↓

/-- Whether what a parked thread awaits has come (R30): a reply of open time always may; some waits are ended by an event of
another row. -/
def State.waitOver (s : State) (k : Nat) (w : Wait) : Bool :=
  let t := s.slot k
  let c := coreOf k
  let ck := clusterOf k
  match w with
  | .time x => decide (x < s.clock)
  | .latency => true
  | .after x => decide (x < s.clock)
  | .pieces .. => true
  | .reg r => t.full r
  | .bank .. => false
  | .resv until_ _ => t.resv.isEmpty || t.resv.any (·.written) || (until_.map fun u => decide (u < s.clock)).getD false
  | .words .. => true
  | .barrier _ pa phase => BitVec.ofNat 64 (s.plainAt (pa + 8) 8) != phase || s.l2.any (·.line == pa / 64) || s.isMoved (s.pidOf ck) pa
  | .accord => false
  | .work => false
  | .streamIn q n => decide (n ≤ (s.coreQueue k q).length)
  | .rowsIn q => !(s.coreQueue k q).isEmpty
  | .streamOut q => decide ((s.coreQueue k q).length < Config.qdepth)
  | .storeQueue => decide ((s.core c).sq.length < Config.sqdepth)
  | .dispenser => decide ((s.cluster ck).items.length < Config.dspdepth)
  | .jobDone _ => false
  | .jobSlot => (s.cluster ck).freeSlot.isSome
  | .jobQueue q => !(s.cluster ck).jobs.any fun e => !e.2.done && coreOf e.2.k == c && e.2.q == some q
  | .revoke pa => s.plainAt (pa + 20) 4 == 0 && !s.revokes.any (·.1 == pa)
  | .diffuser => (s.core c).dif.run.isNone && ((s.core c).dif.trap.isNone || (s.core c).dif.owner == some k)
  | .fence level visible => s.fenceMet k level visible
  | .posted => s.postedAnswered k && !s.recComing k
  | .lanes => s.lanesAnswered k
  | .storesOut => s.storesHome k && s.postedAnswered k && !s.recComing k
  | .inbox => !(s.core c).inbox.isEmpty
  | .gangJoin => false
  | .gangEnd => (match (s.cluster ck).gang with
      | none => true
      | some g => decide (8 ≤ g.ended.length) && s.slicesIdle ck)
  | .fifo rows => decide (0 < rows) && decide ((s.slice c).rowsUsed (s.clock - 1) + rows ≤ Config.afifo)
  | .stall => (s.cluster ck).stall.isNone
  | .answers => (t.region.map (s.commitReady k)).getD false
  | .turn => false
  | .token => false
  | .reply _ => false
  | .frozen _ => false
  | .maint upto pid asid lo hi span => s.maintOver ck ((t.park.map (·.since)).getD 0) upto pid asid lo hi span
  | .mail _ => false
  | .held x => (List.range 128).all fun i => x * 128 + i == k || !((s.slot (x * 128 + i)).park.map (·.kept)).getD false

/-- The event a thread is parked on has arrived: it is ready (R31), and its core wakes (R47). -/
def State.wake (s : State) (k : Nat) : State :=
  (s.modSlot k fun t => { t with park := t.park.map fun p => { p with arrived := true }, readyAt := max t.readyAt s.clock }).rouse
    (coreOf k)
/-- The same with what is left of the instruction. -/
def State.wakeWith (s : State) (k : Nat) (r : Rest) : State :=
  (s.modSlot k fun t => { t with park := t.park.map fun p => { p with rest := r } }).wake k

/-- The arrival of the event of one park (R31): an ECOMMIT whose answers are in asks for its broadcast turn (R182); WAITRS
reports and empties its set (R170); the end of a gang closes it (R214); a piece of a vector load is read, or a part of a vector access
of local memory performed, the next choice says which (R265). -/
def State.arrive (s : State) (k : Nat) (p : Park) : State :=
  match p.wait with
  | .answers => (s.modSlot k fun t => { t with park := some { p with wait := .turn } }).modDie (dieOf (clusterOf k)) fun d =>
      { d with turnQ := d.turnQ ++ [k] }
  | .resv _ d => s.wakeWith k (.finish [.g d (resvMask (s.slot k).resv), .resvEmpty])
  | .gangEnd => (s.modCluster (clusterOf k) fun x => { x with gang := none }).wake k
  | .pieces .. => s.choose.2.readPiece k s.choose.1
  | .words t ws => if (t.map fun t => decide (t < s.clock)).getD false then (s.runParts k ws.length).wake k
      else s.choose.2.doWord k s.choose.1
  | _ => s.wake k

/-- PARK_EVENT (R31). -/
def execParkEvent (s : State) : Res :=
  match s.ev with
  | some (.parkEvent k) =>
    .next (match (s.slot k).park with
      | some p => if !p.arrived && s.waitOver k p.wait then s.arrive k p else s
      | none => s)
  | _ => .fault .noEvent

/-- PARKED_RESUME (R22). -/
def execParkedResume (s : State) : Res :=
  match s.ev with
  | some (.parkedResume k) => .next { s with cur := k }.resume
  | _ => .fault .noEvent
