-- ==== Sys2Proof/Machine/Save.lean ====
section
/-! DEFINITION. The synchronised stop and the save of contexts (R346-R357, R391), the watchdogs (R370), and the kill of a
partition (R355). -/

namespace Sys2Proof.Machine

/-- The clock of a cluster's device. -/
def State.clkOf (s : State) (ck : Nat) : Nat := (s.dev (devOf ck)).clk
/-- The clocks of a microsecond (R353). -/
def usClocks : Nat := 1300

/-! ### Clearing and killing -/

/-- Whether an address lies in the local memory or the weight memory of a cluster (R87). -/
def inCluster (ck a : Nat) : Bool :=
  devOfAddr a == devOf ck &&
  ((isLocalWin (localOfAddr a) && clusterOfWin a == ck) ||
   (isWeightWin (localOfAddr a) && (localOfAddr a - 2 ^ 43) / 2 ^ 25 == ck % 160))
/-- A slot whose registers are cleared; its name and its system registers stay. -/
def Slot.cleared (t : Slot) : Slot := { Slot.vacant with gen := t.gen, tsave := t.tsave, asid := t.asid, asidNext := t.asidNext }
/-- A core whose storage is cleared; its system registers, its sleep, its mail and its messages stay. -/
def Core.cleared (x : Core) : Core :=
  { Core.reset with sq := x.sq, mail := x.mail, tvec := x.tvec, astab := x.astab, sdepth := x.sdepth, asleep := x.asleep,
                    slept := x.slept, wakeEnd := x.wakeEnd, heldFills := x.heldFills, misses := x.misses, narrow := x.narrow }
/-- The drains of a slice, accepted or started. -/
def Slice.owed (x : Slice) : List Drain :=
  x.drains.map (·.d) ++ (x.accQ ++ x.accRun.toList).filterMap fun o => match o with
    | .tdrain d => some d
    | _ => none
/-- The references of the jobs and the drains of a cluster that end when its storage is cleared: no image holds them (R108). -/
def State.lostRefs (s : State) (ck : Nat) : List Nat :=
  let images := (s.part (s.pidOf ck)).images
  let held := fun (j : Job) => j.frozen && images.any fun e => e.1 == coreOf j.k && e.2.jobs.any fun x => x.2.id == j.id
  (((s.cluster ck).jobs.filter fun j => !j.2.done && !held j.2).flatMap fun j => j.2.refs) ++
  (coresIn ck).flatMap fun c => if images.any fun e => e.1 == c && !e.2.led then [] else (s.slice c).owed.flatMap (·.refs)
/-- Clears a cluster's on-chip storage (R109): L1, local memory, weight memory, register files, tiles, queues, dispenser. What its jobs
and drains refer to is no longer in use (R108). -/
def State.clearCluster (s : State) (ck : Nat) : State :=
  let s := s.useCounts false (s.lostRefs ck)
  { s with mem := s.mem.filter fun c => !inCluster ck c.1,
           lmEmpty := s.lmEmpty.filter fun w => !inCluster ck (w * 8),
           poison := s.poison.filter fun e => !inCluster ck (e.1 * 64),
           tags := s.tags.filter fun e => !inCluster ck (e.1 * 64), checks := s.checks.filter fun e => !inCluster ck (e.1 * 64),
           slots := s.slots.map fun e => if clusterOf e.1 = ck then (e.1, e.2.cleared) else e,
           cores := s.cores.map fun e => if clusterOfCore e.1 = ck then (e.1, e.2.cleared) else e,
           clusters := s.clusters.map fun e => if e.1 = ck then
             (e.1, { e.2 with konst := [], items := [], served := 7, jobs := [], feet := [], gang := none, stall := none,
                              late := false, bank := [], reserved := [] }) else e }

/-- Retires an owner key of a device (R380): the L2 lines under it go without writeback, and it becomes free; identifier 0 stays. -/
def State.retireKey (s : State) (d id : Nat) : State :=
  if id = 0 then s
  else { s with l2 := s.l2.filter fun l => devOfAddr (l.line * 64) != d || l.ser != (s.dev d).keys.get 0 id }.modDev d fun x =>
    { x with keys := x.keys.del id }

/-- The node an instance stopped at, where it is killed as a whole. -/
def Inst.atNode (x : Inst) : Nat := (x.nodes.findIdx? fun n => n != .done).getD 0
/-- Kills a partition (R355): its clusters are held, its slots vacated, its instances end with status 0x32, its on-chip storage
is cleared, its keys are retired; jobs, packets and images are discarded. -/
def State.killPart (s : State) (pid : Nat) : State :=
  let cks := s.clustersOf pid
  let s := s.answerTo ((s.part pid).save.bind (·.replyTo)) 2
  let refs := (s.part pid).images.flatMap fun e => (e.2.jobs.flatMap fun j => if j.2.done then [] else j.2.refs) ++
    if e.2.led then [] else e.2.state.slice.owed.flatMap (·.refs)
  let s := cks.foldl (fun s ck => s.modCluster ck fun x =>
    { x with hold := true, armStop := none, armResume := none, stopAt := none }) s
  let s := (cks.flatMap fun ck => (List.range 128).map (ck * 128 + ·)).foldl (fun s k => if (s.slot k).occ then s.kill k else s) s
  let s := (s.part pid).insts.foldl (fun s e => s.endInst pid e.1 e.2.atNode 0x32) s
  let s := (s.part pid).insts.foldl (fun s e => match e.2.endStatus with
    | some r => s.complete pid e.1 e.2 r
    | none => s) s
  let s := { s with net := s.net.filter fun m => m.pid != pid && s.pidOf (clusterOf m.k) != pid,
                    lanes := s.lanes.filter fun l => s.pidOf (clusterOf l.k) != pid }
  let s := cks.foldl (fun s ck => (coresIn ck).foldl (fun s c => s.modCore c fun x =>
    { x with sq := [], misses := [], heldFills := [], narrow := [] }) (s.clearCluster ck)) s
  let s := s.useCounts false refs
  let s := (s.part pid).keys.foldl (fun s e => s.retireKey e.1 e.2) s
  s.modPart pid fun p =>
    { p with port := [], graphs := [], insts := [], save := none, images := [], heldFx := [], rolling := none, killed := true }
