/-- Discards the array work and the jobs of the uncommitted nodes of a partition, its threads' or those of threads that have exited, and
the work items that they pushed (R386). -/
def State.discardWork (s : State) (pid : Nat) : State :=
  let mine := fun (p : Option Placed) => p.any fun p => p.pid == pid
  let s := s.clusters.foldl (fun s e =>
    let jobs := e.2.jobs.filter fun j => mine j.2.placed && !j.2.done
    (jobs.foldl (fun s j => (s.useCounts false j.2.refs).leaveFoot e.1 j.2.id) s).modCluster e.1 fun x =>
      { x with jobs := x.jobs.filter fun j => !(jobs.any fun y => y.1 == j.1), items := x.items.filter fun it => !mine it.by_ }) s
  s.cores.foldl (fun s e =>
    let ck := clusterOfCore e.1
    let drains := e.2.slice.owed.filter fun d => mine d.placed
    let loads := (e.2.slice.ldQ ++ e.2.slice.ldRun.toList).filter fun o => mine o.placed
    let s := drains.foldl (fun s d => (s.useCounts false d.refs).leaveFoot ck d.id) s
    let s := loads.foldl (fun s o => s.leaveFoot ck o.id) s
    s.modSlice e.1 fun x =>
      { x with ldQ := x.ldQ.filter fun o => !mine o.placed, ldRun := x.ldRun.filter fun o => !mine o.placed,
               drains := x.drains.filter fun d => !mine d.d.placed }) s
/-- Discards what a slot of a rolled back node owes (R386): its array instructions, its stores and messages; then the slot is vacated.
What firmware has released for an earlier thread of the slot goes on. -/
def State.discardSlot (s : State) (k : Nat) : State :=
  let c := coreOf k
  let t := s.slot k
  let s := if s.isMember k then s.modSlice c fun x => { x with accQ := [], accRun := none, tmm := none } else s
  let s := { s with net := s.net.filter fun m => m.k != k || m.gen != t.gen, lanes := s.lanes.filter fun l => l.k != k || l.gen != t.gen }
  (s.modCore c fun x => { x with sq := x.sq.filter (·.k != k) }).vacate k
/-- An instance after a rollback: its running nodes start again, or a node rolled back three times ends it. -/
def Inst.rolledBack (x : Inst) : Inst :=
  let back := (List.range x.nodes.length).filter fun j => match x.nodes[j]? with
    | some (.running ..) => true
    | _ => false
  { x with nodes := x.nodes.map fun n => match n with
             | .running .. => .waiting
             | n => n,
           placedRecs := [], pushLeft := [], undo := [], rolls := back.foldl (fun m j => m.set j (m.get 0 j + 1)) x.rolls }
/-- Begins the rollback of a partition (R386): its running clusters are stopped by a synchronised stop. -/
def State.rollBack (s : State) (pid : Nat) : State :=
  let cks := (s.clustersOf pid).filter fun ck => (s.cluster ck).stopAt.isNone && !(s.cluster ck).hold
  (cks.foldl (fun s ck => s.modCluster ck fun x => { x with armStop := some { at_ := s.clkOf ck } }) s).modPart pid fun p =>
    { p with rolling := some (s.clock, cks) }
/-- Whether the clusters of a partition that rolls back have stopped. -/
def State.rolledDown (s : State) (pid : Nat) : Bool :=
  match (s.part pid).rolling with
  | some (_, cks) => cks.all fun ck => (s.cluster ck).stopAt.isSome || (s.cluster ck).hold
  | none => false
/-- The rest of a rollback once its clusters have stopped (R386): the uncommitted nodes' threads and owed work go, held effects are
discarded, the undo copies are restored with the poisoned lines they cover, the nodes are placed again, and the others' threads go on. -/
def State.restore (s : State) (pid : Nat) : State :=
  let cks := (((s.part pid).rolling.map (·.2)).getD [])
  let ks := (s.slots.map (·.1)).filter fun k => (s.uncommitted k).any fun p => p.pid == pid
  let s := ks.foldl (fun s k => s.discardSlot k) (s.discardWork pid)
  let undo := (s.part pid).insts.flatMap fun e => e.2.undo
  let s := undo.foldl (fun s u =>
    let s := { s with poison := (linesOf (cellsAt u.pa u.bytes)).foldl (fun m l => m.del l) s.poison }
    s.homeWrite u.key (cellsAt u.pa u.bytes) jobWriter none) s
  let insts := (s.part pid).insts.map (·.1)
  let s := (s.coresOf pid).foldl (fun s c => s.modCore c fun x => { x with inbox := x.inbox.filter fun r =>
    !(fieldAt r 0 1 == 1 && insts.contains (fieldAt r 4 4)) }) s
  let kept := (s.part pid).heldFx.filter fun h => !s.nodeRuns pid h.inst h.node
  let s := s.modPart pid fun p => { p with heldFx := kept, insts := p.insts.map fun e => (e.1, e.2.rolledBack), rolling := none }
  let s := cks.foldl (fun s ck => s.modCluster ck fun x => { x with stopAt := none }) s
  let s := { s with slots := s.slots.map fun e => if cks.contains (clusterOf e.1) && e.2.stopped then (e.1, e.2.goesOn s.clock) else e }
  insts.foldl (fun s i => match (s.inst pid i).rolls.find? fun e => decide (3 ≤ e.2) with
    | some (j, _) => s.endInst pid i j 0x32
    | none => s) s
/-- Charges an error on a device to a partition (R383): one charged to firmware resets the device; a partition in recoverable mode is
rolled back, and killed by a second error on a later clock while that goes on (R386); two on one clock count once. -/
def State.charge (s : State) (d pid : Nat) : State :=
  if pid = 0 then { s with agenda := .deviceReset d :: s.agenda }
  else if (s.part pid).killed then s
  else match (s.part pid).rolling with
    | some (t, _) => if t < s.clock then s.killPart pid else s
    | none => if (s.part pid).recoverable then s.rollBack pid else s.killPart pid
/-- The partition whose directory entry on a device holds a set's colour (R319, R382). -/
def State.colourOwner (s : State) (d colour : Nat) : Option Nat :=
  ((List.range 0xFFFE).map (· + 1)).find? fun pid => match s.dirEntry d pid with
    | some (_, mask) => tb mask colour
    | none => false
/-- A byte changes where no code of an array sees it: the check value of its line stays what it was (R110, R379). -/
def State.corrupt (s : State) (pa : Nat) (x : Byte) : State :=
  { s with checks := if s.checks.has (pa / 64) then s.checks else s.checks.set (pa / 64) (s.checkOf (pa / 64)),
           mem := s.mem.writeCells [(pa, x)] }
/-- Whether a line of DRAM was last written under key 0, which is firmware's (R380, R383). -/
def State.underKey0 (s : State) (line : Nat) : Bool :=
  s.serials.any fun e => e.1 == line && e.2 == s.serialOf 0 (line * 64)
/-- The pid of a message or an operation in a buffer, with the device of its sender (R382). -/
def State.packetPid (s : State) (id : Nat) : Option (Nat × Nat) :=
  ((s.net.find? fun m => m.id == id).map fun m => (devOfSlot m.k, m.pid)).orElse fun _ =>
    ((s.lanes.flatMap (·.flight) ++ s.cores.flatMap fun e => e.2.sq).find? fun e => e.id == id).map fun e => (devOfSlot e.k, e.pid)
/-- UNCORRECTABLE_ERROR (R382, R383, R386): data is poisoned, or changes unseen; an array is charged to its owner, a buffer to the pid of
its packet; an error under key 0 is charged to firmware; a TLB entry is dropped. -/
def execUncorrectableError (s : State) : Res :=
  match s.ev with
  | some (.uncorrectableError e) =>
    .next (match e with
      | .byte pa x => s.corrupt pa x
      | .line pa => if s.underKey0 (pa / 64) then s.charge (devOfAddr pa) 0 else { s with poison := s.poison.set (pa / 64) 0x18 }
      | .l1 c line => s.modCore c fun x => { x with l1 := x.l1.map fun l => if l.pline = line then { l with bad := true } else l }
      | .konst ck line => s.modCluster ck fun x =>
        { x with konst := x.konst.map fun l => if l.pline = line then { l with bad := true } else l }
      | .packet id => (match s.packetPid id with
          | some (d, pid) => s.charge d pid
          | none => s)
      | .cluster ck => s.charge (devOf ck) (s.pidOf ck)
      | .l2tag d set => s.charge d ((s.colourOwner d (bits set 11 6)).getD 0)
      | .tlb last n i =>
        if last then s.modDie n fun x => { x with tlb := x.tlb.eraseIdx i } else s.modCluster n fun x => { x with tlb := x.tlb.eraseIdx i }
      | .restore pid => if s.rolledDown pid then s.restore pid else s)
  | _ => .fault .noEvent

↑

Copy the lines from the entries above in which the word "coresIn" appears.

## Task solution
  (coresIn ck).flatMap fun c => if images.any fun e => e.1 == c && !e.2.led then [] else (s.slice c).owed.flatMap (·.refs)
  let s := cks.foldl (fun s ck => (coresIn ck).foldl (fun s c => s.modCore c fun x =>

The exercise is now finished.